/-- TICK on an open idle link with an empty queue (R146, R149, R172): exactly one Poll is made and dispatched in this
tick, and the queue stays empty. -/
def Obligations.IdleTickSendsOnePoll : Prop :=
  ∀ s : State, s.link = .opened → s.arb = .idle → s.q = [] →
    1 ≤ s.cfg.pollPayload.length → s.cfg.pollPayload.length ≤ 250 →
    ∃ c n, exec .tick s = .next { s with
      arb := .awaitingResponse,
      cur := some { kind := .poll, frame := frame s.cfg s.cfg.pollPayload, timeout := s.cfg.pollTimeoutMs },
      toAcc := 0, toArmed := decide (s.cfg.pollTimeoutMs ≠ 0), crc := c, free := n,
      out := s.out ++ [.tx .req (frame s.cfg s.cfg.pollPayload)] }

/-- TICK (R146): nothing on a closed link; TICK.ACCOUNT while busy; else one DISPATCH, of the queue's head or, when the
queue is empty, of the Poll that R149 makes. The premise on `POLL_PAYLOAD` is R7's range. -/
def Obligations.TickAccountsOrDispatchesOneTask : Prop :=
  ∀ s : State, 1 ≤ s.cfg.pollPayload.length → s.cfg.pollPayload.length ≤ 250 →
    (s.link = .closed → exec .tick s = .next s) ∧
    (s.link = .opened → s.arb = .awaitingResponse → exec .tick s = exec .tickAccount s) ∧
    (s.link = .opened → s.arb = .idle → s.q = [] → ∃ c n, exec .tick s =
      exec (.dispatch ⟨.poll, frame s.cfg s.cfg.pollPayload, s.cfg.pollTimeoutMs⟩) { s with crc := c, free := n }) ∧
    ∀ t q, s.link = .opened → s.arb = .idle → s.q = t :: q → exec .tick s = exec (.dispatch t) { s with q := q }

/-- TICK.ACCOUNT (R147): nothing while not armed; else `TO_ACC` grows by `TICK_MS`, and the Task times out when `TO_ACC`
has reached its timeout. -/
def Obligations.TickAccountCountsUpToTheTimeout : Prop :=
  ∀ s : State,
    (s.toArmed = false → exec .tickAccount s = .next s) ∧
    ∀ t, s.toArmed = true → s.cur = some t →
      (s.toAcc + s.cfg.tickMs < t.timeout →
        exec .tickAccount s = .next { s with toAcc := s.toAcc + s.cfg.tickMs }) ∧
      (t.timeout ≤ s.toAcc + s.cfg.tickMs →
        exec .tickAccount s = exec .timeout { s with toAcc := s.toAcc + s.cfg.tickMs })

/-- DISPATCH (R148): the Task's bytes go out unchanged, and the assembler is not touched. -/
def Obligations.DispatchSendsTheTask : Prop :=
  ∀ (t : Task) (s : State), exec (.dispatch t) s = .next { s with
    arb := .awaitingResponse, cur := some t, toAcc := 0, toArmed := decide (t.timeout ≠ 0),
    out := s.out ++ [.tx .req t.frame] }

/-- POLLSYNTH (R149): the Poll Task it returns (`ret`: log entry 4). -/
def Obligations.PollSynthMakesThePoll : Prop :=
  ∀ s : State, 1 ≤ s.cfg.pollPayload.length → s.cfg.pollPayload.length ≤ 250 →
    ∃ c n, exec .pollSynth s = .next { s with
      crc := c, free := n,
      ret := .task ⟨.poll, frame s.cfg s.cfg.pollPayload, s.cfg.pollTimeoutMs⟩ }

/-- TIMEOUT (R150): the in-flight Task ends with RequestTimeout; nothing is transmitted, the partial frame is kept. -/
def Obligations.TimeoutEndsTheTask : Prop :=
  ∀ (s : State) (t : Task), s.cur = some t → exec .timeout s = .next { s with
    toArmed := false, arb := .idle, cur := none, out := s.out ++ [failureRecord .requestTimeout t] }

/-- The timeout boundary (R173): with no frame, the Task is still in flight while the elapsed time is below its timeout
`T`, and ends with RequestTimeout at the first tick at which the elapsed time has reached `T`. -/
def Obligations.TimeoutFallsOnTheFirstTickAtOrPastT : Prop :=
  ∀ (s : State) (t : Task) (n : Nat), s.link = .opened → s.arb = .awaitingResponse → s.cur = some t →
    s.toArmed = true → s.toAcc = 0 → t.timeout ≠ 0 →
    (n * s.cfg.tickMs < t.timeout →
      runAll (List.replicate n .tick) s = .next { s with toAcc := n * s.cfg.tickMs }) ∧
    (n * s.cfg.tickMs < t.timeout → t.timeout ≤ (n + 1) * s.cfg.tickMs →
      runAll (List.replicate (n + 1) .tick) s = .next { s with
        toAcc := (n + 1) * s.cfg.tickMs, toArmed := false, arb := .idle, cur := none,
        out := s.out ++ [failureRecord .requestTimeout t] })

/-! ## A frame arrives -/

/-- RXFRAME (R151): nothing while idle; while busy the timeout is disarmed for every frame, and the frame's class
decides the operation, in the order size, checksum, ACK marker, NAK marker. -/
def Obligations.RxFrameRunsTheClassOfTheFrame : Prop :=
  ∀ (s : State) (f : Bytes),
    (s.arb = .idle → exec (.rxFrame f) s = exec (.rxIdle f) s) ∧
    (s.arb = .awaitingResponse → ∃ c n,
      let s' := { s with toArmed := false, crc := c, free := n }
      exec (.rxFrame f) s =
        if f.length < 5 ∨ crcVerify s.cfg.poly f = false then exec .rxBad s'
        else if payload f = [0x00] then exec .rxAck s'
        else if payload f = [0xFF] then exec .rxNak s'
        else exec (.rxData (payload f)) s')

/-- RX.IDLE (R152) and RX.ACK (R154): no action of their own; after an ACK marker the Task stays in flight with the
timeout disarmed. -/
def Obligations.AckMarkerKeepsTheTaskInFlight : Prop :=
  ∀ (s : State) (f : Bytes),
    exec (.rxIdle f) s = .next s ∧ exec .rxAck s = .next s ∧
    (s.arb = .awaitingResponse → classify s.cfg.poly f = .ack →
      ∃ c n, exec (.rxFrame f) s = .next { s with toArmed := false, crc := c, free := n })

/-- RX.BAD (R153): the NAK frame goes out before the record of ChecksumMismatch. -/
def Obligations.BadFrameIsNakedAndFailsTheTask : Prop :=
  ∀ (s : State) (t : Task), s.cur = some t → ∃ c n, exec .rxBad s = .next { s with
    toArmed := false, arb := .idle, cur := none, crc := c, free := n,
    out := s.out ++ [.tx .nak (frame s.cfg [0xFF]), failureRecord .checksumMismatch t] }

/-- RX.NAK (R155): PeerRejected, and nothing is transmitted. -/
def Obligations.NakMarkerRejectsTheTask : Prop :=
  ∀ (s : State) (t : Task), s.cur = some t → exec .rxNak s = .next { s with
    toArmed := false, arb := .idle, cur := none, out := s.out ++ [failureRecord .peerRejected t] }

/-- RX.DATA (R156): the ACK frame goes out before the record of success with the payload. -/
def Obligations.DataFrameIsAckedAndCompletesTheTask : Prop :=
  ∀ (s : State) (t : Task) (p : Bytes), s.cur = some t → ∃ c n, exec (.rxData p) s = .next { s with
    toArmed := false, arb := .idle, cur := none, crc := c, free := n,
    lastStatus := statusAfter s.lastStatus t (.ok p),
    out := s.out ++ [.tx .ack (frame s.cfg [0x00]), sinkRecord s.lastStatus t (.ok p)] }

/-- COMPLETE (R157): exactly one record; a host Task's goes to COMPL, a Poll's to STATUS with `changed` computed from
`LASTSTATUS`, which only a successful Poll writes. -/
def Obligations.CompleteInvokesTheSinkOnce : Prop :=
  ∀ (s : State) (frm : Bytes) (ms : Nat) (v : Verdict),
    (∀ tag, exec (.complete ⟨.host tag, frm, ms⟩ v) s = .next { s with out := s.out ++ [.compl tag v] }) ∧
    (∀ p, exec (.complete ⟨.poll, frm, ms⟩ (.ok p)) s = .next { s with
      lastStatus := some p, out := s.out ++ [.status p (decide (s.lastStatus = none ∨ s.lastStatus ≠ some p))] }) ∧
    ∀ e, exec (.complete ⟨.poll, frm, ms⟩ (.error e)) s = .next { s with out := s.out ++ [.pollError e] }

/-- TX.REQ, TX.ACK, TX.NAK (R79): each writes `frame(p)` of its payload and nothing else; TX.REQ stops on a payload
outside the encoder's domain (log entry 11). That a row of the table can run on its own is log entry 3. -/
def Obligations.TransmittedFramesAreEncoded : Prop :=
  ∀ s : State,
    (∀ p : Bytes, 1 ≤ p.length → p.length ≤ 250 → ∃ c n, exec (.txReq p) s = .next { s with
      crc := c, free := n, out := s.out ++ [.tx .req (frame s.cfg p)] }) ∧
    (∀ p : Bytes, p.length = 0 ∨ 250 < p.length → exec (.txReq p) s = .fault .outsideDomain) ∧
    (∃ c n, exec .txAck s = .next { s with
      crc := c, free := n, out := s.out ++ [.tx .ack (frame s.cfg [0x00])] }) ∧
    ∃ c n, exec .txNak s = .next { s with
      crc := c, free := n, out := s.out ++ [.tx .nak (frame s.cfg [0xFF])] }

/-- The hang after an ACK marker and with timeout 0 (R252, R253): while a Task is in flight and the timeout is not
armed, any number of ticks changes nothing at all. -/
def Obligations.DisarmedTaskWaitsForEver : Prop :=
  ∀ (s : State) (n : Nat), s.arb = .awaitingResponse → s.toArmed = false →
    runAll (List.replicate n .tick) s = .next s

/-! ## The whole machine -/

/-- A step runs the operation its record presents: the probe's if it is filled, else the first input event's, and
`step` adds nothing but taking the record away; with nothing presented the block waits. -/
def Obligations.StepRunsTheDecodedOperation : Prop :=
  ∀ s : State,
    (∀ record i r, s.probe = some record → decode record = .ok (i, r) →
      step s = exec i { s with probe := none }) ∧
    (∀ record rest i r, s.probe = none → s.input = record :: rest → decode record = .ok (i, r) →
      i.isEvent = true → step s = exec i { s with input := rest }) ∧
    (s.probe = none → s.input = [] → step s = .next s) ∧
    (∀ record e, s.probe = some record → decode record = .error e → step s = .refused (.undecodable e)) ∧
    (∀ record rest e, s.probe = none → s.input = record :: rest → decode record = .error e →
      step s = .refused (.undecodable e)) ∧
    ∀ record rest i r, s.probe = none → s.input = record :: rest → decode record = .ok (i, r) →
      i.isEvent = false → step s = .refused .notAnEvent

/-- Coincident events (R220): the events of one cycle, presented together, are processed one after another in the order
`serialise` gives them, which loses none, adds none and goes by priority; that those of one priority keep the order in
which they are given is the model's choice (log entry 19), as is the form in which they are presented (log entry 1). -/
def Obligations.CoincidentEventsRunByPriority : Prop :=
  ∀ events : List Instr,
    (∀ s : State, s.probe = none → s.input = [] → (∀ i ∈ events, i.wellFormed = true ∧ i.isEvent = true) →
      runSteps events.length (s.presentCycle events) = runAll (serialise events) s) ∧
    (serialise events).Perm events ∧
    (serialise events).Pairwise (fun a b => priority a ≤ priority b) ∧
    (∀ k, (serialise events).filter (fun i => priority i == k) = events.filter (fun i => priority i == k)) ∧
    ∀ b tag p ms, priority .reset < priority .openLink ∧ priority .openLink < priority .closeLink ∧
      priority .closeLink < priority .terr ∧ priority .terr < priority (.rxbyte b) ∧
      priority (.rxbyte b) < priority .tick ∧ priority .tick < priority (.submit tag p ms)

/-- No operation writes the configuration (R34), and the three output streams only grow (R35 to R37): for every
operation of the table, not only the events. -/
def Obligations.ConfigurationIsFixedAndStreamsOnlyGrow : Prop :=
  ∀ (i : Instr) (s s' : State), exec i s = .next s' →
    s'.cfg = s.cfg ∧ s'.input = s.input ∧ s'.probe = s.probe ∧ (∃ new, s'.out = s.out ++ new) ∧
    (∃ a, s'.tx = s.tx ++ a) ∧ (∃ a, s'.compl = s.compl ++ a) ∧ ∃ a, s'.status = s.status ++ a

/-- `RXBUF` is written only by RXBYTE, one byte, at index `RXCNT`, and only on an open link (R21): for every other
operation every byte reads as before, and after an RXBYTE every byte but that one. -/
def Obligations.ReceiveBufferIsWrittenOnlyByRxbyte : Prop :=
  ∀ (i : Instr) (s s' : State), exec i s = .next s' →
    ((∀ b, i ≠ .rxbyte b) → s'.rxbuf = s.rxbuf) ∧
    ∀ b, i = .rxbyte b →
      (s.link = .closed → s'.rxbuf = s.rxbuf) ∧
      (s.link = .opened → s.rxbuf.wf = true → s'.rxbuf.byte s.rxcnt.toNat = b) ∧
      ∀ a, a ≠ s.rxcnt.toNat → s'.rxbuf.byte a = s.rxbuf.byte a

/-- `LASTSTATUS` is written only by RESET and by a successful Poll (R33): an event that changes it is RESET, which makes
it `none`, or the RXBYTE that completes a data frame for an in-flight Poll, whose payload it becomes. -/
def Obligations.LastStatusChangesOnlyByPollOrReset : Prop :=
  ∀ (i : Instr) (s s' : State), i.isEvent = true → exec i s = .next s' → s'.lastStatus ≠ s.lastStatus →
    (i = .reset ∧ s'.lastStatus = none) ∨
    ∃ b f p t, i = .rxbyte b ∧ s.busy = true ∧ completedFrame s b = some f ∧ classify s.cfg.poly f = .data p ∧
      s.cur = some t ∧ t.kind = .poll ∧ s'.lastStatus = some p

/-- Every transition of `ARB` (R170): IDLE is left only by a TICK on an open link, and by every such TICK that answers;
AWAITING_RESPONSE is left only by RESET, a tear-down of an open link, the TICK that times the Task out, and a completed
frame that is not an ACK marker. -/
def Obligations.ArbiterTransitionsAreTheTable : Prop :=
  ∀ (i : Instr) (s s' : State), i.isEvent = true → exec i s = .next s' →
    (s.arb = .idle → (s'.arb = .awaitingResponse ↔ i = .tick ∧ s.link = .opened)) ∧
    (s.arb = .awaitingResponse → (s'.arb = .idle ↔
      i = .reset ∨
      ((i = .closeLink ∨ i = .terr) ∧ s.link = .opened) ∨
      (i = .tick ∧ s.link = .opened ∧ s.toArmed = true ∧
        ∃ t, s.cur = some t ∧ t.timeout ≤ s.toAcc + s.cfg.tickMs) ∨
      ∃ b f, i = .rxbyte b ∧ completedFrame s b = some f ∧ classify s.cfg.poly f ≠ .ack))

########

Instructions for the task:
Could you repeat exactly the lines above from the line with "toAcc := (n" up to and including the line with "(s.arb = .awaitingResponse → ∃", and only those?

Written reply:
        toAcc := (n + 1) * s.cfg.tickMs, toArmed := false, arb := .idle, cur := none,
        out := s.out ++ [failureRecord .requestTimeout t] })

/-! ## A frame arrives -/

/-- RXFRAME (R151): nothing while idle; while busy the timeout is disarmed for every frame, and the frame's class
decides the operation, in the order size, checksum, ACK marker, NAK marker. -/
def Obligations.RxFrameRunsTheClassOfTheFrame : Prop :=
  ∀ (s : State) (f : Bytes),
    (s.arb = .idle → exec (.rxFrame f) s = exec (.rxIdle f) s) ∧
    (s.arb = .awaitingResponse → ∃ c n,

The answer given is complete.